January 9, 2023
By Kamil Evy Bantol, Drexel University College of Medicine
If you have gone through the medical education and residency application process, one of the biggest selling points of each program is their dedication to diversity and inclusion — diversity not just in their patient population, but also in recruiting a class that is diverse in age, sex, race/ethnicity and life experiences. Looking at medical school class profiles show that this initiative has mostly been successful. Drexel University College of Medicine’s most recent matriculating class (the class of 2026), for example, boasts a group comprising 59% female students. This is reflected nationally, with women comprising over half of entering medical students, recent medical graduates and active trainees in the United States.
Unfortunately, this diversity has not been felt in all areas in medicine. In cardiology, women comprise only 18% of fellows, less than 15% of practicing general cardiologists, and less than 5% of interventional cardiologists.1 This is a stark difference to the patients they serve, with recent estimates indicating that more than 50% of women in the United States above 40 years old suffer from cardiovascular disease.2 It is also the leading cause of death in women, contributing to one in every five female deaths.3 With research indicating that patient outcomes improve when there is diversity in the health care workforce, various organizations emphasize the need for more diversity in recruiting physicians and cardiologists.4
Why do these disparities in cardiology exist?
Cardiology is touted as one of the most competitive fellowships within internal medicine. According to the 2022 fellowship match data from the National Resident Match Program, cardiology had an 87% match rate for U.S. medical graduates and a 69% overall match rate.5 This difficulty in obtaining a fellowship in and of itself poses a large barrier to many applicants.
However, scores and one’s curriculum vitae are only one piece of the puzzle. Cardiology is often viewed by many residents as a field with poor work-life balance. Call schedules as attendings tend to be more grueling than other specialties — particularly within interventional cardiology, which requires prompt patient care 24/7. This difficult lifestyle is reflected in a 2017 survey of cardiologists.6 Compared to men, women cardiologists were less likely to be married or have children. Having a family further played a role in their career, with women reporting that childbirth and family responsibilities hindered their professional work or career advancement. They also were three times more likely to experience discrimination, particularly sex and parenting discrimination. Additionally, given that women comprise less than 50% of cardiology physicians, the lack of mentorship was cited as one of the barriers women experience in the field.
What are some current initiatives to close this gap in cardiology?
Work is currently underway to achieve gender equity within cardiology. Current efforts include the Women in Cardiology section of the American College of Cardiology which aims to promote women leadership in the field and provide networking/mentorship opportunities through local chapters nationwide.
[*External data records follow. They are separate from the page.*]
-- ==== Sys2Proof/Machine/Unsourced.lean ====
section
/-! DEFINITION. The rows of the opcode table whose presence in the hardware no source shows (30_encoding.md R113): the model refuses each
by its own name, neither executing it nor raising illegal instruction (notes/assumptions/5.md). -/

namespace Sys2Proof.Machine

/-- The row `l.addc__refused`. -/
def execAddc (_s : State) : Result := .refused (.presenceUnknown .addc)

/-- The row `l.muld__refused`. -/
def execMuld (_s : State) : Result := .refused (.presenceUnknown .muld)

/-- The row `l.muldu__refused`. -/
def execMuldu (_s : State) : Result := .refused (.presenceUnknown .muldu)

/-- The row `l.extws__refused`. -/
def execExtws (_s : State) : Result := .refused (.presenceUnknown .extws)

/-- The row `l.extwz__refused`. -/
def execExtwz (_s : State) : Result := .refused (.presenceUnknown .extwz)

/-- The row `l.macrc__refused`. -/
def execMacrc (_s : State) : Result := .refused (.presenceUnknown .macrc)

/-- The row `l.adrp__refused`. -/
def execAdrp (_s : State) : Result := .refused (.presenceUnknown .adrp)

/-- The row `lv.___refused`. -/
def execLv (_s : State) : Result := .refused (.presenceUnknown .vector)

/-- The row `l.maci__refused`. -/
def execMaci (_s : State) : Result := .refused (.presenceUnknown .maci)

/-- The row `l.lf__refused`. -/
def execLf (_s : State) : Result := .refused (.presenceUnknown .lf)

/-- The row `l.lwa__refused`. -/
def execLwa (_s : State) : Result := .refused (.presenceUnknown .lwa)

/-- The row `l.cust1__refused`. -/
def execCust1 (_s : State) : Result := .refused (.presenceUnknown .cust1)

/-- The row `l.cust2__refused`. -/
def execCust2 (_s : State) : Result := .refused (.presenceUnknown .cust2)

/-- The row `l.cust3__refused`. -/
def execCust3 (_s : State) : Result := .refused (.presenceUnknown .cust3)

/-- The row `l.cust4__refused`. -/
def execCust4 (_s : State) : Result := .refused (.presenceUnknown .cust4)

/-- The row `l.ld__refused`. -/
def execLd (_s : State) : Result := .refused (.presenceUnknown .ld)

/-- The row `l.addic__refused`. -/
def execAddic (_s : State) : Result := .refused (.presenceUnknown .addic)

/-- The row `l.mac_l.msb_l.macu_l.msbu__refused`. -/
def execMac (_s : State) : Result := .refused (.presenceUnknown .mac)

/-- The row `lf.___refused`. -/
def execLfp (_s : State) : Result := .refused (.presenceUnknown .floatingPoint)

/-- The row `l.swa__refused`. -/
def execSwa (_s : State) : Result := .refused (.presenceUnknown .swa)

/-- The row `l.sd__refused`. -/
def execSd (_s : State) : Result := .refused (.presenceUnknown .sd)

/-- The row `l.cust5__refused`. -/
def execCust5 (_s : State) : Result := .refused (.presenceUnknown .cust5)

/-- The row `l.cust6__refused`. -/
def execCust6 (_s : State) : Result := .refused (.presenceUnknown .cust6)

/-- The row `l.cust7__refused`. -/
def execCust7 (_s : State) : Result := .refused (.presenceUnknown .cust7)

/-- The row `l.cust8__refused`. -/
def execCust8 (_s : State) : Result := .refused (.presenceUnknown .cust8)

end Sys2Proof.Machine
end

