-- ==== Sys2Proof/Machine/Step.lean ====
section
/-! DEFINITION. The step of the machine, and the placing of an instruction where the next step fetches. -/

namespace Sys2Proof.Machine

/-- One step: a cycle of the core (40_fetch_and_sequencing.md R130), or a call of the host between Run calls
(60_exceptions.md R300). -/
def step (s : State) : Host.Outcome State Fault Refusal := turn s

/-- The state with an instruction of `nbits` bits stored where the next step fetches: at the physical address of pc, in
big-endian order (20_memory.md R63). A host call that would come before the fetch is dropped. It stands for the load of a
program from outside (notes/assumptions/14.md, notes/assumptions/22.md). -/
def State.withFetchWord (s : State) (nbits w : Nat) : State :=
  let pa := match translate .insn false s.pc s with
    | .ok pa => pa
    | .error _ => s.pc
  { s with
    mem := s.mem.writeBytes pa.toNat (bytesOfWord (BitVec.ofNat 32 (w % 2 ^ nbits)))
    calls := if s.inRun then s.calls else [] }

end Sys2Proof.Machine
end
A local chapter here in Philadelphia is the Penn Women in Cardiology group, which has hosted webinars and speed networking events in the past to pair fellows with women faculty and foster their networking and career negotiation skills.7 Advocacy is also a core mission of the group. They have advocated to decrease work-related barriers by supporting efforts to create lactation spaces at hospitals and expansion of parental leave policies. Of course, these changes only scratch the surface of what is needed to support women in medicine who have an interest in cardiology. However, my hope is that with great effort, we can eliminate such gaps in medicine. I realize that changes in the field can be frustrating and slow, but I also believe that it is important: Our patients need it and deserve it.
Sources/Resources:
- Burgess S, Shaw E, Zaman S. Women in Cardiology. Circulation 2019;139(8):1001-1002. DOI: 10.1161/CIRCULATIONAHA.118.037835
- Tsao CW, Aday AW, Almarzooq ZI, et al. Heart Disease and Stroke Statistics-2022 Update: A Report From the American Heart Association. Circulation 2022;145(8):e153-e639. (In eng). DOI: 10.1161/cir.0000000000001052
- Centers for Disease Control and Prevention, National Center for Health Statistics. About Multiple Cause of Death, 1999-2020. Centers for Disease Control and Prevention
- Capers Qt, Johnson A, Berlacher K, Douglas PS. The Urgent and Ongoing Need for Diversity, Inclusion, and Equity in the Cardiology Workforce in the United States. Journal of the American Heart Association 2021;10(6):e018893-e018893. (In eng). DOI: 10.1161/JAHA.120.018893
- National Resident Matching Program. Fellowship Match Data & Reports. National Resident Matching Program. (https://www.nrmp.org/match-data-analytics/fellowship-data-reports/)
- Lewis Sandra J, Mehta Laxmi S, Douglas Pamela S, et al. Changes in the Professional Lives of Cardiologists Over 2 Decades. Journal of the American College of Cardiology 2017;69(4):452-462. DOI: 10.1016/j.jacc.2016.11.027
- Penn Medicine News. Penn Women in Cardiology: Breaking barriers and building support for female representation in cardiovascular medicine. (https://www.pennmedicine.org/news/news-blog/2020/september/penn-women-in-cardiology)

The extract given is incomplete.